-- ==== Sys2Proof/Machine/State.lean ====
section
/-! DEFINITION. The state of the AV-440: every piece of state the spec gives each of its blocks, as plain data, with the
queue of waiting commands; the reasons a step can stop; and the state after power-on reset. -/

namespace Sys2Proof.Machine

/-! ## Stops -/

/-- Why a step can fault. NO RAISER: every rule of the spec gives its command an effect in every state, every access the
part makes lies in a region it has checked (R9, R57, R92, R109, R124), and offsets are bytes of the 4 GiB (R1). -/
inductive Fault : Type where
deriving DecidableEq, Repr

/-- Why a step can refuse. -/
inductive Refusal where
  /-- Raised by an arm of `exec` whose command has no meaning yet. Safe. No arm raises it now. -/
  | notModelled (mnemonic : String)
deriving DecidableEq, Repr

/-! ## Show memory -/

/-- Show memory (R1): the bytes that differ from what an unlisted address reads as, by rising address. -/
abbrev Memory := List Host.Cell

/-! ## Show memory port (chapter 1) -/

/-- The device state (R4). -/
inductive DevState where
  | halted | starting | running | fallback | faulted
deriving DecidableEq, Repr

/-- The fault code (R4). -/
inductive FaultCode where
  | none | format | cueLength | logLength | logIndex | region | commonLayout
deriving DecidableEq, Repr

/-- The reset cause (R4). -/
inductive ResetCause where
  | powerOn | soft | link
deriving DecidableEq, Repr

/-- The ten events (R15). -/
inductive Event where
  | cueDone | logOverflow | logIndexBad | fallback | resumed | refState | clockExpiry | linkState | groupSaturated
  | anchorFault
deriving DecidableEq, Repr

/-- What the SMP holds. `frameDue`: a frame start has been delivered to the block and it has not handled it yet (R19). -/
structure Smp where
  anchor : Word
  run : Bool
  dev : DevState
  fault : FaultCode
  cause : ResetCause
  events : BitVec 10
  enables : BitVec 10
  missCount : Nat
  lastSeen : Word
  inForce : Bool
  anchorEpoch : Nat
  frameDue : Bool
deriving DecidableEq, Repr

/-! ## Frame timing unit (chapter 2) -/

/-- The lock state (R22 to R28). -/
inductive LockState where
  | free | acquiring | locked | holdover
deriving DecidableEq, Repr

/-- A scheduled frame start: its tick, and whether placement by period put it there (R21, R24). -/
structure Sched where
  tick : Nat
  byPeriod : Bool
deriving DecidableEq, Repr

/-- What the FTU holds. `runOpen`: an accepted period has started a run since entry or since the last discard (R23).
`keptEntry` is the model's own (log 11): the last frame start took the FTU from FREE into ACQUIRING by the kept reference
enable, and whether REF_STATE was pending before it. -/
structure Ftu where
  tick : Nat
  lock : LockState
  frame : Frame
  schedule : List Sched
  lastStart : Nat
  lastEdge : Option Nat
  measured : Nat
  runCount : Nat
  runOpen : Bool
  lockedPeriod : Option Nat
  slipCount : Nat
  freeRun : Nat
  refEnable : Bool
  phase : Word
  keptEntry : Option Bool
deriving DecidableEq, Repr

/-! ## Cue intake unit (chapter 3) -/

/-- What the CIU holds between scans (3.3). -/
structure Ciu where
  scan : Nat
  refusing : Bool
  listOffset : Word
  listLength : Nat
  frameDue : Bool
deriving DecidableEq, Repr

/-- The values of a cue record's status field (R51). -/
inductive Status where
  | pending | ok | armed | completed | withdrawn | replaced | evicted | noZone | abandoned | halted | expiredUnshown
  | badKind | badValue | badRegion | noSlot | zoneFull | tagInUse | notFound | entryBusy | entryUnsettled | bankInUse
  | zoneConflict | zoneOverlap | channelRunning | channelEmpty | triggerBusy | groupRefused | groupTooLong
deriving DecidableEq, Repr

/-! ## Zone arbiter (chapter 4) -/

/-- The four clock formats of a CLOCK box (4.2). -/
inductive ClockFormat where
  | mmssTenths | seconds | mmss | tally
deriving DecidableEq, Repr

/-- What a field box shows, with the fields that its kind of source reads (4.2). -/
inductive BoxSource where
  | score (field : Fin 32) (digits : Nat) (zeroPad : Bool)
  | clock (channel : Fin 4) (format : ClockFormat)
deriving DecidableEq, Repr

/-- A field box definition (4.2). -/
structure FieldBox where
  source : BoxSource
  x : Nat
  y : Nat
  scale : Nat
  colour : Colour
  cover : Nat
deriving DecidableEq, Repr

/-- A zone definition (4.2). -/
structure ZoneDef where
  id : Fin 16
  link : Fin 4
  x : Nat
  y : Nat
  width : Nat
  height : Nat
  fill : Colour
  group : Option (Fin 8)
  boxes : List FieldBox
deriving DecidableEq, Repr

/-- Who holds a claim: a clip slot, a message slot or a rotation group (4.7). -/
inductive Claimant where
  | clip (slot : Fin 8)
  | message (slot : Fin 8)
  | group (group : Fin 8)
deriving DecidableEq, Repr

/-- A claim: a claimant and a level (4.7). -/
structure Claim where
  who : Claimant
  level : Nat
deriving DecidableEq, Repr

/-- A present zone of the zone table: its bank, its definition, and its claims, head first. -/
structure ZoneEntry where
  bank : Fin 4
  defn : ZoneDef
  claims : List Claim
deriving DecidableEq, Repr

/-- What the ZAR holds (chapter 4). -/
structure Zar where
  banks : Vector (List ZoneDef) 4
  selector : Fin 4
  table : Vector (Option ZoneEntry) 16
deriving DecidableEq, Repr

/-! ## Compositor and link output (chapter 5) -/

/-- The blink phase of a message (R115). -/
inductive Phase where
  | on | off
deriving DecidableEq, Repr

/-- A panel link: UP or DOWN, its miss count and its answer-seen flag. -/
structure PanelLink where
  up : Bool
  miss : Nat
  seen : Bool
deriving DecidableEq, Repr

/-- One entry of the view (R74). -/
structure ViewEntry where
  defn : ZoneDef
  head : Option Claimant
  level : Nat
deriving DecidableEq, Repr

/-- A message's answer with content (R117); `crawl` is the whole-pixel offset q, or none for STATIC. -/
structure MessageAnswer where
  textOffset : Nat
  textLength : Nat
  foreground : Colour
  background : Colour
  phase : Phase
  crawl : Option Nat
  textWidth : Nat
  textHeight : Nat
deriving DecidableEq, Repr

/-- A claimant's answer to a content request (R82). -/
inductive Answer where
  | clip (offset width height index : Nat)
  | message (m : MessageAnswer)
  | creative (entry : Fin 64) (slot : Word) (offset width height : Nat)
  | nothing
deriving DecidableEq, Repr

/-- How a channel's count moves (R154). -/
inductive ClockMode where
  | countDown | countUp | tally
deriving DecidableEq, Repr

/-- Whether a channel counts (R154). -/
inductive ClockState where
  | stopped | running | expired
deriving DecidableEq, Repr

/-- A sampled clock channel (R81). -/
structure ClockSample where
  channel : Fin 4
  count : Nat
  mode : ClockMode
  state : ClockState
deriving DecidableEq, Repr

/-- The frame in progress (chapter 5): its number, whether it shows content or is black (R87), the view, the answers and
the sampled field values. -/
structure FrameWork where
  number : Frame
  content : Bool
  view : List ViewEntry
  answers : List (Claimant × Answer)
  scores : List (Fin 32 × Word)
  clocks : List ClockSample
deriving DecidableEq, Repr

/-- What the CLO holds. -/
structure Clo where
  work : Option FrameWork
  asked : List Claimant
  links : Vector PanelLink 4
  scoreOffset : Word
  fontOffset : Word
  frameDue : Bool
deriving DecidableEq, Repr

/-! ## Clip engine (chapter 6) -/

/-- The state of a clip slot (R91). -/
inductive ClipState where
  | idle | playing | held | ending
deriving DecidableEq, Repr

/-- The record of a clip slot (R91). `epoch` names the anchor in force at the take (R101). -/
structure ClipSlot where
  state : ClipState
  origin : Origin
  tag : Tag
  level : Nat
  base : Nat
  pitch : Nat
  width : Nat
  height : Nat
  count : Nat
  rep : Nat
  loops : Nat
  holdLast : Bool
  source : Nat
  repPhase : Nat
  passes : Nat
  holdings : ZoneMask
  outstanding : Option Frame
  framesShown : Nat
  litFrames : Nat
  firstShown : Option Frame
  preempted : Bool
  takeFrame : Frame
  late : Bool
  refused : ZoneMask
  status : Option Status
  endFrame : Frame
  epoch : Nat
deriving DecidableEq, Repr

/-- What a PLAY_CLIP or POST_MESSAGE that reaches the CLE or the MSU meets (R93, R110): taken as usual, or answered at
once after a halt or in FALLBACK. -/
inductive Gate where
  | open_ | halted | fallback
deriving DecidableEq, Repr

/-- What the CLE holds. -/
structure Cle where
  slots : Vector ClipSlot 8
  gate : Gate
deriving DecidableEq, Repr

· · · · ·

Which lines run from the one holding "(m : MessageAnswer)" through the one holding "fontOffset : Word" in the records above? Repeat them exactly, both included, and nothing more.

=== Problem solution ===
  | message (m : MessageAnswer)
  | creative (entry : Fin 64) (slot : Word) (offset width height : Nat)
  | nothing
deriving DecidableEq, Repr

/-- How a channel's count moves (R154). -/
inductive ClockMode where
  | countDown | countUp | tally
deriving DecidableEq, Repr

/-- Whether a channel counts (R154). -/
inductive ClockState where
  | stopped | running | expired
deriving DecidableEq, Repr

/-- A sampled clock channel (R81). -/
structure ClockSample where
  channel : Fin 4
  count : Nat
  mode : ClockMode
  state : ClockState
deriving DecidableEq, Repr

/-- The frame in progress (chapter 5): its number, whether it shows content or is black (R87), the view, the answers and
the sampled field values. -/
structure FrameWork where
  number : Frame
  content : Bool
  view : List ViewEntry
  answers : List (Claimant × Answer)
  scores : List (Fin 32 × Word)
  clocks : List ClockSample
deriving DecidableEq, Repr

/-- What the CLO holds. -/
structure Clo where
  work : Option FrameWork
  asked : List Claimant
  links : Vector PanelLink 4
  scoreOffset : Word
  fontOffset : Word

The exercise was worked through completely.